[Items from a data source]
-- ==== Sys2Proof/Tests/Slice0.lean ====
section
/-! SUPPORT. The model's own tests. Words and expected values are those of 95_test_vectors.md (the group is named at each
test) or written out from the encoding tables of 30_encoding.md; `test_witness_X` meets the hypotheses of `Obligations.X`,
clause by clause. -/

namespace Sys2Proof.Tests

open Sys2Proof Sys2Proof.Machine

set_option maxRecDepth 100000

/-! ### Decoding: every constructor, from V-DEC and the tables of R102 to R107 -/

theorem test_decode_reads :
    decode p0 0x10003FFF#32 = some (.rdRom 0x3FFF#16) ∧ decode p0 0x10004FFF#32 = some (.rdBlk 0x4FFF#16) ∧
      decode p0 0x10005000#32 = some .rdIn0 ∧ decode p0 0x10005040#32 = some .rdIn1 ∧
      decode p0 0x10005080#32 = some .rdDsw ∧ decode p0 0x10005FFF#32 = some (.rdIox 0x5FFF#16) ∧
      decode p0ms 0x10008000#32 = some (.rdAux 0x8000#16) ∧ decode p0 0x10008000#32 = some (.rdNone 0x8000#16) ∧
      decode p0 0x1000CE00#32 = some (.rdNone 0xCE00#16) := by decide

theorem test_decode_writes :
    decode p0 0x2085CFF0#32 = some (.wrSpra 0xCFF0#16 0x85#8) ∧ decode p0 0x20805060#32 = some (.wrSprp 0x5060#16 0x80#8) ∧
      decode p0 0x2001D000#32 = some (.wrIe 0xD000#16 0x01#8) ∧ decode p0 0x200F5055#32 = some (.wrSnd 0x5055#16 0x0F#8) ∧
      decode p0 0x2041C3A0#32 = some (.wrBlk 0xC3A0#16 0x41#8) ∧ decode p0 0x20775100#32 = some (.wrBlk 0x5100#16 0x77#8) ∧
      decode p0 0x20000000#32 = some (.wrNone 0x0000#16 0x00#8) ∧ decode p0 0x2000E000#32 = some (.wrNone 0xE000#16 0x00#8) := by
  decide

theorem test_decode_ports_and_host :
    decode p0 0x30000000#32 = some (.inPort 0x0000#16) ∧ decode p0 0x40CF1200#32 = some (.outVec 0x1200#16 0xCF#8) ∧
      decode p0 0x40120001#32 = some (.outNone 0x0001#16 0x12#8) ∧ decode p0 0x50001FFF#32 = some (.ird 0x1FFF#16) ∧
      decode p0 0x60010E00#32 = some (.iwr 0x0E00#16 0x01#8) ∧ decode p0 0x70000000#32 = some .crst ∧
      decode p0 0x80000000#32 = some .reset ∧ decode p0 0x90000000#32 = some .tick := by decide

theorem test_decode_internal :
    decode p0 0xF0000000#32 = some .tatBuild ∧ decode p0 0xF1000000#32 = some .sndParse ∧
      decode p0 0xF2000004#32 = some (.sndRender 4#16) ∧ decode p0 0xF3000000#32 = some .sprPrep ∧
      decode p0 0xF4000102#32 = some (.bandRender 1#8 2#8) ∧ decode p0 0xF5000000#32 = some .frameRender ∧
      decode p0 0xF6000000#32 = some .inputSample ∧ decode p0 0xF7000000#32 = some .powerEval ∧
      decode p0 0xF8000000#32 = some .vblank ∧ decode p0 0xF9000000#32 = some .attract ∧
      decode p0 0xFA000000#32 = some .audioRefill ∧ decode p0 0xFB000000#32 = some .palBuild ∧
      decode p0 0xFC000123#32 = some (.tilePass 1#8 35#8) ∧ decode p0 0xFD000023#32 = some (.spritePass 0#8 35#8) ∧
      decode p0 0xFE000000#32 = some .cpuExec ∧ decode p0 0xFF000000#32 = some .pace := by decide

theorem test_decode_illegal :
    decode p0 0x00000000#32 = none ∧ decode p0 0xA0000000#32 = none ∧ decode p0 0xE0000000#32 = none ∧
      decode p0 0x91000000#32 = none ∧ decode p0 0x10FF0000#32 = none ∧ decode p0 0x50002000#32 = none ∧
      decode p0 0x6001E000#32 = none ∧ decode p0 0xF4000200#32 = none ∧ decode p0 0xFC000024#32 = none ∧
      decode p0 0xF0000001#32 = none := by decide

theorem test_encode_spec_words :
    encode p0 (.rdIn0) = 0x10005000#32 ∧ encode p0 (.wrSpra 0xCFF0#16 0x85#8) = 0x2085CFF0#32 ∧
      encode p0 (.outVec 0x1200#16 0xCF#8) = 0x40CF1200#32 ∧ encode p0 (.iwr 0x0E00#16 0x01#8) = 0x60010E00#32 ∧
      encode p0 (.bandRender 1#8 2#8) = 0xF4000102#32 := by decide

theorem test_decodeTableWord :
    decodeTableWord 32 0x10008000 = some (.rdAux 0x8000#16) ∧ decodeTableWord 32 0xFF000000 = some .pace := by decide

/-! ### WellFormed: every check refuses an ill-formed term -/

theorem test_illFormed_reads :
    (Instr.rdRom 0x4000#16).wellFormed p0 = false ∧ (Instr.rdBlk 0x5000#16).wellFormed p0 = false ∧
      (Instr.rdIox 0x5040#16).wellFormed p0 = false ∧ (Instr.rdAux 0x8000#16).wellFormed p0 = false ∧
      (Instr.rdAux 0xA000#16).wellFormed p0ms = false ∧ (Instr.rdNone 0x0000#16).wellFormed p0 = false := by decide

/-- A record whose port addresses lie in the ROM window has no word for the port reads. -/
theorem test_illFormed_port_reads :
    let c : Params := { p0 with map := { p0Map with in0Addr := 0#16, in1Addr := 0#16, dswAddr := 0#16 } }
    Instr.rdIn0.wellFormed c = false ∧ Instr.rdIn1.wellFormed c = false ∧ Instr.rdDsw.wellFormed c = false := by decide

- _Description of the task_: When you copy the data, keep every line word for word.

- _Written response_:
-- ==== Sys2Proof/Tests/Slice0.lean ====
section
/-! SUPPORT. The model's own tests. Words and expected values are those of 95_test_vectors.md (the group is named at each
test) or written out from the encoding tables of 30_encoding.md; `test_witness_X` meets the hypotheses of `Obligations.X`,
clause by clause. -/

namespace Sys2Proof.Tests

open Sys2Proof Sys2Proof.Machine

set_option maxRecDepth 100000

/-! ### Decoding: every constructor, from V-DEC and the tables of R102 to R107 -/

theorem test_decode_reads :
    decode p0 0x10003FFF#32 = some (.rdRom 0x3FFF#16) ∧ decode p0 0x10004FFF#32 = some (.rdBlk 0x4FFF#16) ∧
      decode p0 0x10005000#32 = some .rdIn0 ∧ decode p0 0x10005040#32 = some .rdIn1 ∧
      decode p0 0x10005080#32 = some .rdDsw ∧ decode p0 0x10005FFF#32 = some (.rdIox 0x5FFF#16) ∧
      decode p0ms 0x10008000#32 = some (.rdAux 0x8000#16) ∧ decode p0 0x10008000#32 = some (.rdNone 0x8000#16) ∧
      decode p0 0x1000CE00#32 = some (.rdNone 0xCE00#16) := by decide

theorem test_decode_writes :
    decode p0 0x2085CFF0#32 = some (.wrSpra 0xCFF0#16 0x85#8) ∧ decode p0 0x20805060#32 = some (.wrSprp 0x5060#16 0x80#8) ∧
      decode p0 0x2001D000#32 = some (.wrIe 0xD000#16 0x01#8) ∧ decode p0 0x200F5055#32 = some (.wrSnd 0x5055#16 0x0F#8) ∧
      decode p0 0x2041C3A0#32 = some (.wrBlk 0xC3A0#16 0x41#8) ∧ decode p0 0x20775100#32 = some (.wrBlk 0x5100#16 0x77#8) ∧
      decode p0 0x20000000#32 = some (.wrNone 0x0000#16 0x00#8) ∧ decode p0 0x2000E000#32 = some (.wrNone 0xE000#16 0x00#8) := by
  decide

theorem test_decode_ports_and_host :
    decode p0 0x30000000#32 = some (.inPort 0x0000#16) ∧ decode p0 0x40CF1200#32 = some (.outVec 0x1200#16 0xCF#8) ∧
      decode p0 0x40120001#32 = some (.outNone 0x0001#16 0x12#8) ∧ decode p0 0x50001FFF#32 = some (.ird 0x1FFF#16) ∧
      decode p0 0x60010E00#32 = some (.iwr 0x0E00#16 0x01#8) ∧ decode p0 0x70000000#32 = some .crst ∧
      decode p0 0x80000000#32 = some .reset ∧ decode p0 0x90000000#32 = some .tick := by decide

theorem test_decode_internal :
    decode p0 0xF0000000#32 = some .tatBuild ∧ decode p0 0xF1000000#32 = some .sndParse ∧
      decode p0 0xF2000004#32 = some (.sndRender 4#16) ∧ decode p0 0xF3000000#32 = some .sprPrep ∧
      decode p0 0xF4000102#32 = some (.bandRender 1#8 2#8) ∧ decode p0 0xF5000000#32 = some .frameRender ∧
      decode p0 0xF6000000#32 = some .inputSample ∧ decode p0 0xF7000000#32 = some .powerEval ∧
      decode p0 0xF8000000#32 = some .vblank ∧ decode p0 0xF9000000#32 = some .attract ∧
      decode p0 0xFA000000#32 = some .audioRefill ∧ decode p0 0xFB000000#32 = some .palBuild ∧
      decode p0 0xFC000123#32 = some (.tilePass 1#8 35#8) ∧ decode p0 0xFD000023#32 = some (.spritePass 0#8 35#8) ∧
      decode p0 0xFE000000#32 = some .cpuExec ∧ decode p0 0xFF000000#32 = some .pace := by decide

theorem test_decode_illegal :
    decode p0 0x00000000#32 = none ∧ decode p0 0xA0000000#32 = none ∧ decode p0 0xE0000000#32 = none ∧
      decode p0 0x91000000#32 = none ∧ decode p0 0x10FF0000#32 = none ∧ decode p0 0x50002000#32 = none ∧
      decode p0 0x6001E000#32 = none ∧ decode p0 0xF4000200#32 = none ∧ decode p0 0xFC000024#32 = none ∧
      decode p0 0xF0000001#32 = none := by decide

theorem test_encode_spec_words :
    encode p0 (.rdIn0) = 0x10005000#32 ∧ encode p0 (.wrSpra 0xCFF0#16 0x85#8) = 0x2085CFF0#32 ∧
      encode p0 (.outVec 0x1200#16 0xCF#8) = 0x40CF1200#32 ∧ encode p0 (.iwr 0x0E00#16 0x01#8) = 0x60010E00#32 ∧
      encode p0 (.bandRender 1#8 2#8) = 0xF4000102#32 := by decide

theorem test_decodeTableWord :
    decodeTableWord 32 0x10008000 = some (.rdAux 0x8000#16) ∧ decodeTableWord 32 0xFF000000 = some .pace := by decide

/-! ### WellFormed: every check refuses an ill-formed term -/

theorem test_illFormed_reads :
    (Instr.rdRom 0x4000#16).wellFormed p0 = false ∧ (Instr.rdBlk 0x5000#16).wellFormed p0 = false ∧
      (Instr.rdIox 0x5040#16).wellFormed p0 = false ∧ (Instr.rdAux 0x8000#16).wellFormed p0 = false ∧
      (Instr.rdAux 0xA000#16).wellFormed p0ms = false ∧ (Instr.rdNone 0x0000#16).wellFormed p0 = false := by decide

/-- A record whose port addresses lie in the ROM window has no word for the port reads. -/
theorem test_illFormed_port_reads :
    let c : Params := { p0 with map := { p0Map with in0Addr := 0#16, in1Addr := 0#16, dswAddr := 0#16 } }
    Instr.rdIn0.wellFormed c = false ∧ Instr.rdIn1.wellFormed c = false ∧ Instr.rdDsw.wellFormed c = false := by decide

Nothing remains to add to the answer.